**What the task asks**
The expected output is the line bearing "none⟩ := by decide" followed by all remaining lines of the records, each restated word for word.

**Data extracts**

-- ==== Sys2Proof/Tests/Slice0.lean ====
section
/-! SUPPORT. Tests with expected results from the spec (section 95 vectors and the rules' examples), and one witness for every
statement with hypotheses. -/

namespace Sys2Proof.Tests

open Sys2Proof Sys2Proof.Machine

/-! ### Helpers -/

/-- A link answer that just ends when its bytes are used up. -/
def bytes (bs : List Byte) : LinkAnswer := { bytes := bs, ending := .timeout }
/-- The stream is closed after these bytes. -/
def closing (bs : List Byte) : LinkAnswer := { bytes := bs, ending := .closed }
/-- After reset, with these client operations presented and these answers given. -/
def idle (port : List PortOp) (answers : List LinkAnswer := []) : State := { State.reset with port := port, answers := answers }
/-- Running the request w at access k, with these answers given. -/
def busy (w : Word) (k : BitVec 9) (answers : List LinkAnswer := []) : State :=
  { State.reset with phase := .busy, req := w, seqIdx := k, answers := answers }
/-- A word submitted. -/
def sub (w : Word) : PortOp := .present (.request w)
/-- The next state, or the state itself where the machine stops. -/
def next (o : Host.Outcome State Fault Refusal) : State :=
  match o with
  | .next s => s
  | .fault _ => State.reset
  | .refused _ => State.reset
/-- The low byte of each written value. -/
def written (q : List Access) : List Nat := q.filterMap fun a => match a with
  | .gpioWrite _ v => some v.toNat
  | .gpioRead _ _ => none
  | .gpioReadN _ _ => none
/-- An answer of exactly the response's length, whose sampled bit is 1. -/
def answerFor (acc : Access) : LinkAnswer := bytes (List.replicate (accessCount acc) 0x02#8)
/-- One byte more than LENGTH can count. -/
def tooLong : List Byte := List.replicate 65529 0x00#8
theorem tooLong_length : tooLong.length = 65529 := List.length_replicate
/-- Both parameters given (the values of spec R195, R197's examples). -/
def given : Params := { nTime := some 3, nAlarm := some 2 }

/-- Answers of the right lengths fit their sequence. -/
theorem answersFit_map (q : List Access) : AnswersFit q (q.map answerFor) := by
  induction q with
  | nil => exact .nil
  | cons a q ih => exact .cons (by simp [answerFor, bytes]) ih

/-! ### Well-formedness: each check refuses (spec R93, V-E2) -/

theorem test_wf_gpio_odd : Instr.wf given (.gpioWrite16 0xC5#8 0x0001#16) = false ∧ Instr.wf given (.gpioRead16 0xC5#8) = false ∧
    Instr.wf given (.gpioReadN 0xC5#8 0x0006#16) = false := by decide
theorem test_wf_readN_length : Instr.wf given (.gpioReadN 0xC4#8 0x0000#16) = false ∧
    Instr.wf given (.gpioReadN 0xC4#8 0x0011#16) = false ∧ Instr.wf given (.gpioReadN 0xC4#8 0x0010#16) = true := by decide
theorem test_wf_txn_command : Instr.wf given (.rtcTxn 0x61#8 0x0#4) = false ∧ Instr.wf given (.rtcTxn 0x63#8 0x2#4) = false := by
  decide
theorem test_wf_time_alarm_length : Instr.wf given (.rtcWriteTime 0x7#4) = false ∧ Instr.wf given (.rtcReadTime 0x0#4) = false ∧
    Instr.wf given (.rtcWriteAlarm 0x3#4) = false ∧ Instr.wf given (.rtcReadAlarm 0x1#4) = false ∧
    Instr.wf given (.rtcReadTime 0x3#4) = true ∧ Instr.wf given (.rtcReadAlarm 0x2#4) = true := by decide
theorem test_wf_time_not_given : Instr.wf State.reset.params (.rtcReadTime 0x3#4) = false ∧
    Instr.wf State.reset.params (.rtcWriteAlarm 0x2#4) = false := by decide
theorem test_wf_payload_length : Instr.wf given (.frWriteRom 0#32 tooLong) = false ∧
    Instr.wf given (.frWriteRam 0#32 tooLong) = false := by
  simp [Instr.wf, tooLong_length]

/-! ### Decoding words written out from the spec's encodings -/

/-- Request words of spec R161, R163, R166, R144, R145, R147. -/
theorem test_decode_requests :
    decode (.request 0x10000065#32) = .ok (.bbSendCmd 0x65#8) ∧ decode (.request 0x20000040#32) = .ok (.bbWriteByte 0x40#8) ∧
    decode (.request 0x30000000#32) = .ok .bbReadByte ∧
    decode (.request 0x40C80001#32) = .ok (.gpioWrite16 0xC8#8 0x0001#16) ∧
    decode (.request 0x50C40000#32) = .ok (.gpioRead16 0xC4#8) ∧
    decode (.request 0x60C40006#32) = .ok (.gpioReadN 0xC4#8 0x0006#16) := by decide

/-- Transaction words of spec R106, R190-R198 (N_TIME = 3, N_ALARM = 2), and one of RTC_TXN's own row. -/
theorem test_decode_transactions :
    decode (.request 0x70600000#32) = .ok .rtcReset ∧ decode (.request 0x71620000#32) = .ok .rtcWriteStatus ∧
    decode (.request 0x71630000#32) = .ok .rtcReadStatus ∧ decode (.request 0x77640000#32) = .ok .rtcWriteDate ∧
    decode (.request 0x77650000#32) = .ok .rtcReadDate ∧ decode (.request 0x73660000#32) = .ok (.rtcWriteTime 3#4) ∧
    decode (.request 0x73670000#32) = .ok (.rtcReadTime 3#4) ∧ decode (.request 0x72680000#32) = .ok (.rtcWriteAlarm 2#4) ∧
    decode (.request 0x72690000#32) = .ok (.rtcReadAlarm 2#4) ∧
    decode (.request 0x71600000#32) = .ok (.rtcTxn 0x60#8 1#4) := by decide

/-- Frames of spec R120-R123. -/
theorem test_decode_frames :
    decode (.frame [0x09#8, 0x00#8, 0xF5#8, 0x64#8, 0x00#8, 0x00#8, 0x00#8, 0x01#8, 0x00#8, 0x00#8, 0x00#8]) =
      .ok (.frWriteRom 0x64#32 [0x01#8, 0x00#8]) ∧
    decode (.frame [0x09#8, 0x00#8, 0xF6#8, 0x62#8, 0x00#8, 0x00#8, 0x00#8, 0x02#8, 0x00#8, 0x00#8, 0x00#8]) =
      .ok (.frReadRom 0x62#32 0x0002#16) ∧
    decode (.frame [0x08#8, 0x00#8, 0xF7#8, 0x34#8, 0x12#8, 0x00#8, 0x00#8, 0xAA#8, 0x00#8, 0x00#8]) =
      .ok (.frWriteRam 0x1234#32 [0xAA#8]) ∧
    decode (.frame [0x09#8, 0x00#8, 0xF8#8, 0x00#8, 0x00#8, 0x01#8, 0x00#8, 0x04#8, 0x00#8, 0x00#8, 0x00#8]) =
      .ok (.frReadRam 0x00010000#32 0x0004#16) := by decide

/-- Words that are no instruction (spec R93, R94, V-E2). -/
theorem test_decode_rejects_words :
    decode (.request 0x00000000#32) = .error .reservedOp ∧ decode (.request 0x80000000#32) = .error .reservedOp ∧
    decode (.request 0x10000165#32) = .error .nonzeroField ∧ decode (.request 0x30000001#32) = .error .nonzeroField ∧
    decode (.request 0x41C80001#32) = .error .nonzeroField ∧ decode (.request 0x40C50001#32) = .error .oddAddress ∧
    decode (.request 0x70600001#32) = .error .nonzeroField := by decide

/-- V-F3: the frame parser's verdicts. -/
theorem test_decode_rejects_frames :
    decode (.frame [0x07#8, 0x00#8, 0xF5#8, 0x00#8, 0x00#8, 0x00#8, 0x00#8, 0x00#8]) = .error (.frame .tooShort) ∧
    decode (.frame [0x0A#8, 0x00#8, 0xF5#8, 0x62#8, 0x00#8, 0x00#8, 0x00#8, 0x05#8, 0x00#8, 0x00#8, 0x00#8]) =
      .error (.frame .lengthMismatch) ∧
    decode (.frame [0x09#8, 0x00#8, 0xF9#8, 0x62#8, 0x00#8, 0x00#8, 0x00#8, 0x05#8, 0x00#8, 0x00#8, 0x00#8]) =
      .error (.frame .badOpcode) ∧
    decode (.frame [0x09#8, 0x00#8, 0xF5#8, 0x62#8, 0x00#8, 0x00#8, 0x00#8, 0x05#8, 0x00#8, 0x01#8, 0x00#8]) =
      .error (.frame .badTrailer) ∧
    decode (.frame [0x0A#8, 0x00#8, 0xF6#8, 0x62#8, 0x00#8, 0x00#8, 0x00#8, 0x02#8, 0x00#8, 0x00#8, 0x00#8, 0x00#8]) =
      .error (.frame .badReadPayload) := by decide

/-- The opcode table's own words, as the host asks for them. -/
theorem test_table_words :
    decodeTableWord 32 0x10000000 = some (.bbSendCmd 0x00#8) ∧ decodeTableWord 32 0x77650000 = some .rtcReadDate ∧
    decodeTableWord 8 0xF5 = some (.frWriteRom 0#32 []) ∧ decodeTableWord 8 0xF8 = some (.frReadRam 0#32 0x0000#16) ∧
    decodeTableWord 32 0 = none := by decide

/-- The first step after reset runs the word placed for it. -/
theorem test_withFetchWord :
    step (State.reset.withFetchWord 32 0x40C80001) = exec (.gpioWrite16 0xC8#8 0x0001#16) State.reset ∧
    step (State.reset.withFetchWord 8 0xF6) = exec (.frReadRom 0#32 0x0000#16) State.reset := ⟨rfl, rfl⟩

/-! ### The codec (V-F2, V-F4) -/

theorem test_encode_refusals :
    encodeFrame 0xF4#8 0 [0#8, 0#8] = .error .badOpcode ∧ encodeFrame 0xF5#8 0x100000000 [0#8, 0#8] = .error .badAddress ∧
    encodeFrame 0xF6#8 0x62 [0x02#8] = .error .badReadPayload ∧
    encodeFrame 0xF8#8 0 [0x02#8, 0#8, 0#8] = .error .badReadPayload := by decide
theorem test_decode_response :
    decodeResponse [0xAA#8, 0xBB#8, 0x34#8, 0x12#8] 2 = .ok [0x34#8, 0x12#8] ∧ decodeResponse [0#8, 0#8] 0 = .ok [] ∧
    decodeResponse [0#8, 0#8, 0x34#8] 2 = .error 3 := by decide

/-! ### Sequences (V-S4, R161, R163, R190, R199) -/

theorem test_sendCmdSeq_values : written (sendCmdSeq 0x65#8) =
    [4, 4, 4, 5, 6, 6, 6, 7, 6, 6, 6, 7, 4, 4, 4, 5, 4, 4, 4, 5, 6, 6, 6, 7, 4, 4, 4, 5, 6, 6, 6, 7] := by decide
theorem test_writeByteSeq_values : written (writeByteSeq 0xB0#8) =
    [4, 4, 4, 5, 4, 4, 4, 5, 4, 4, 4, 5, 4, 4, 4, 5, 6, 6, 6, 7, 6, 6, 6, 7, 4, 4, 4, 5, 6, 6, 6, 7] := by decide
set_option maxRecDepth 8000 in
theorem test_transaction_lengths :
    (txnSeq 0x62#8 1 State.reset.buf).length = 73 ∧ (txnSeq 0x63#8 1 State.reset.buf).length = 98 ∧
    (txnSeq 0x64#8 7 State.reset.buf).length = 265 ∧ (txnSeq 0x65#8 7 State.reset.buf).length = 434 :=
  ⟨rfl, rfl, rfl, rfl⟩

/-! ### Steps -/

/-- R161, R143: the first write of `bb.cmd 0x65`. -/
theorem test_bbSendCmd_first_write : (next (exec (.bbSendCmd 0x65#8) (busy 0x10000065#32 0#9 [bytes [0x00#8]]))).history =
    [⟨[0x09#8, 0x00#8, 0xF5#8, 0x62#8, 0x00#8, 0x00#8, 0x00#8, 0x04#8, 0x00#8, 0x00#8, 0x00#8], 1, .ok [0x00#8]⟩] := by decide
/-- R163, R25: the last write of `bb.wr 0x40` (bit 7 is 0) ends the request. -/
theorem test_bbWriteByte_last_write :
    let t := next (exec (.bbWriteByte 0x40#8) (busy 0x20000040#32 31#9 [bytes [0xFF#8]]))
    t.phase = .idle ∧ t.done = true ∧ t.seqIdx = 32#9 ∧ t.shadow.data = some 0x0005#16 := by decide
/-- R165: the fourth sample puts a 1 into bit 3. -/
theorem test_bbReadByte_sample :
    (next (exec .bbReadByte { busy 0x30000000#32 27#9 [bytes [0x11#8, 0x22#8, 0x02#8, 0x00#8]] with result := 0x0005#16 })).result =
      0x000D#16 := by decide
/-- R268: a closed stream in `bb.rd` ends it with LINK_CLOSED. -/
theorem test_bbReadByte_closed : readStatus (next (exec .bbReadByte (busy 0x30000000#32 0#9 [closing []]))) = 0x22#8 := by decide
/-- R144: `gpio.wr16 0xC8, 1`. -/
theorem test_gpioWrite16 :
    let t := next (exec (.gpioWrite16 0xC8#8 0x0001#16) (busy 0x40C80001#32 0#9 [bytes [0x00#8]]))
    t.history.map ExchangeRecord.frame = [[0x09#8, 0x00#8, 0xF5#8, 0x64#8, 0x00#8, 0x00#8, 0x00#8, 0x01#8, 0x00#8, 0x00#8, 0x00#8]] ∧
      t.shadow.re = some 0x0001#16 ∧ readStatus t = 0x02#8 := by decide
/-- R145: the response 00 00 07 00 gives RESULT = 0x0007; R55: 34 12 gives 0x1234. -/
theorem test_gpioRead16 :
    (next (exec (.gpioRead16 0xC4#8) (busy 0x50C40000#32 0#9 [bytes [0x00#8, 0x00#8, 0x07#8, 0x00#8]]))).result = 0x0007#16 ∧
    (next (exec (.gpioRead16 0xC4#8) (busy 0x50C40000#32 0#9 [bytes [0xAA#8, 0xBB#8, 0x34#8, 0x12#8]]))).result = 0x1234#16 := by
  decide
/-- R62, R260: a short read is LINK_SHORT and leaves RESULT. -/
theorem test_gpioRead16_short :
    let t := next (exec (.gpioRead16 0xC4#8) (busy 0x50C40000#32 0#9 [closing [0x00#8, 0x00#8, 0x07#8]]))
    readStatus t = 0x32#8 ∧ t.result = 0x0000#16 := by decide
/-- R148: RBUF takes the bytes after the header; the rest keeps its values. -/
theorem test_gpioReadN :
    (next (exec (.gpioReadN 0xC4#8 0x0002#16) (busy 0x60C40002#32 0#9 [bytes [0xFF#8, 0xFF#8, 0x11#8, 0x22#8]]))).rbuf.toList =
      0x11#8 :: 0x22#8 :: List.replicate 14 0x00#8 := by decide
/-- R180: an unknown command is refused, REQ and ERR only (V-E2). -/
theorem test_rtcTxn_refused : readStatus (next (exec (.rtcTxn 0x61#8 0#4) State.reset)) = 0x52#8 ∧
    (next (exec (.rtcTxn 0x61#8 0#4) State.reset)).req = 0x70610000#32 := by decide
/-- R190, R266: a timeout at the first access of RESET jumps to CLOSE_IDX = 36. -/
theorem test_rtcReset_error : (next (exec .rtcReset (busy 0x70600000#32 0#9 [bytes []]))).seqIdx = 36#9 ∧
    readStatus (next (exec .rtcReset (busy 0x70600000#32 0#9 [bytes []]))) = 0x11#8 := by decide
/-- R191: the first data write of WRITE_STATUS with BUF[0] = 0x01 drives SIO = 1. -/
theorem test_rtcWriteStatus_data :
    (next (exec .rtcWriteStatus { busy 0x71620000#32 36#9 [bytes [0x00#8]] with buf := #v[1, 0, 0, 0, 0, 0, 0] })).shadow.data =
      some 0x0006#16 := by decide
/-- R192: the last sample of READ_STATUS (access 92) sets bit 7 of BUF[0]. -/
theorem test_rtcReadStatus_sample :
    (next (exec .rtcReadStatus (busy 0x71630000#32 92#9 [bytes [0x00#8, 0x00#8, 0x02#8, 0x00#8]]))).buf[0] = 0x80#8 := by decide
set_option maxRecDepth 8000 in
/-- R193, R267: a failed Close write of WRITE_DATE (access 260) ends it. -/
theorem test_rtcWriteDate_close_error : readStatus (next (exec .rtcWriteDate (busy 0x77640000#32 260#9 [closing []]))) = 0x22#8 := by
  decide
set_option maxRecDepth 8000 in
/-- R194: the first access of the data phase of READ_DATE is Control = 5. -/
theorem test_rtcReadDate_control : (next (exec .rtcReadDate (busy 0x77650000#32 36#9 [bytes [0x00#8]]))).shadow.ctrl =
    some 0x0005#16 := by decide
/-- R195-R198: refused while the parameter is not given, accepted when it is. -/
theorem test_rtcWriteTime_accept : readStatus (next (exec (.rtcWriteTime 3#4) State.reset)) = 0x52#8 ∧
    readStatus (next (exec (.rtcWriteTime 3#4) { State.reset with params := given })) = 0x01#8 := by decide
theorem test_rtcReadTime_accept : readStatus (next (exec (.rtcReadTime 3#4) State.reset)) = 0x52#8 ∧
    readStatus (next (exec (.rtcReadTime 3#4) { State.reset with params := given })) = 0x01#8 := by decide
theorem test_rtcWriteAlarm_accept : readStatus (next (exec (.rtcWriteAlarm 2#4) State.reset)) = 0x52#8 ∧
    readStatus (next (exec (.rtcWriteAlarm 2#4) { State.reset with params := given })) = 0x01#8 := by decide
theorem test_rtcReadAlarm_accept : readStatus (next (exec (.rtcReadAlarm 2#4) State.reset)) = 0x52#8 ∧
    readStatus (next (exec (.rtcReadAlarm 2#4) { State.reset with params := given })) = 0x01#8 := by decide
/-- R120, R36: a 2-byte write to word 0x63 sets Control. -/
theorem test_frWriteRom :
    let t := next (exec (.frWriteRom 0x63#32 [0x07#8, 0x00#8]) (idle [] [bytes [0x00#8]]))
    t.codecRet = .bytes [] ∧ t.shadow.ctrl = some 0x0007#16 ∧ t.shadow.data = none := by decide
/-- R36: a ROM write of another length changes no shadow. -/
theorem test_frWriteRom_other_length :
    (next (exec (.frWriteRom 0x62#32 [1#8, 0#8, 7#8, 0#8])
      { idle [] [bytes [0x00#8]] with shadow := ⟨some 5#16, some 5#16, none⟩ })).shadow = ⟨some 5#16, some 5#16, none⟩ := by decide
/-- R121: the decoded response of a 16-bit read. -/
theorem test_frReadRom :
    (next (exec (.frReadRom 0x62#32 0x0002#16) (idle [] [bytes [0xAA#8, 0xBB#8, 0x34#8, 0x12#8]]))).codecRet =
      .bytes [0x34#8, 0x12#8] := by decide
/-- R122: the frame of R122's example. -/
theorem test_frWriteRam : (next (exec (.frWriteRam 0x1234#32 [0xAA#8]) (idle [] [bytes [0x00#8]]))).history =
    [⟨[0x08#8, 0x00#8, 0xF7#8, 0x34#8, 0x12#8, 0x00#8, 0x00#8, 0xAA#8, 0x00#8, 0x00#8], 1, .ok [0x00#8]⟩] := by decide
/-- R123: 6 response bytes are awaited; a stream closed after 5 is LINK_SHORT. -/
theorem test_frReadRam : (next (exec (.frReadRam 0x00010000#32 0x0004#16)
    (idle [] [closing [0#8, 0#8, 1#8, 2#8, 3#8]]))).codecRet = .error .linkShort := by decide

**Reply**
      { idle [] [bytes [0x00#8]] with shadow := ⟨some 5#16, some 5#16, none⟩ })).shadow = ⟨some 5#16, some 5#16, none⟩ := by decide
/-- R121: the decoded response of a 16-bit read. -/
theorem test_frReadRom :
    (next (exec (.frReadRom 0x62#32 0x0002#16) (idle [] [bytes [0xAA#8, 0xBB#8, 0x34#8, 0x12#8]]))).codecRet =
      .bytes [0x34#8, 0x12#8] := by decide
/-- R122: the frame of R122's example. -/
theorem test_frWriteRam : (next (exec (.frWriteRam 0x1234#32 [0xAA#8]) (idle [] [bytes [0x00#8]]))).history =
    [⟨[0x08#8, 0x00#8, 0xF7#8, 0x34#8, 0x12#8, 0x00#8, 0x00#8, 0xAA#8, 0x00#8, 0x00#8], 1, .ok [0x00#8]⟩] := by decide
/-- R123: 6 response bytes are awaited; a stream closed after 5 is LINK_SHORT. -/
theorem test_frReadRam : (next (exec (.frReadRam 0x00010000#32 0x0004#16)
    (idle [] [closing [0#8, 0#8, 1#8, 2#8, 3#8]]))).codecRet = .error .linkShort := by decide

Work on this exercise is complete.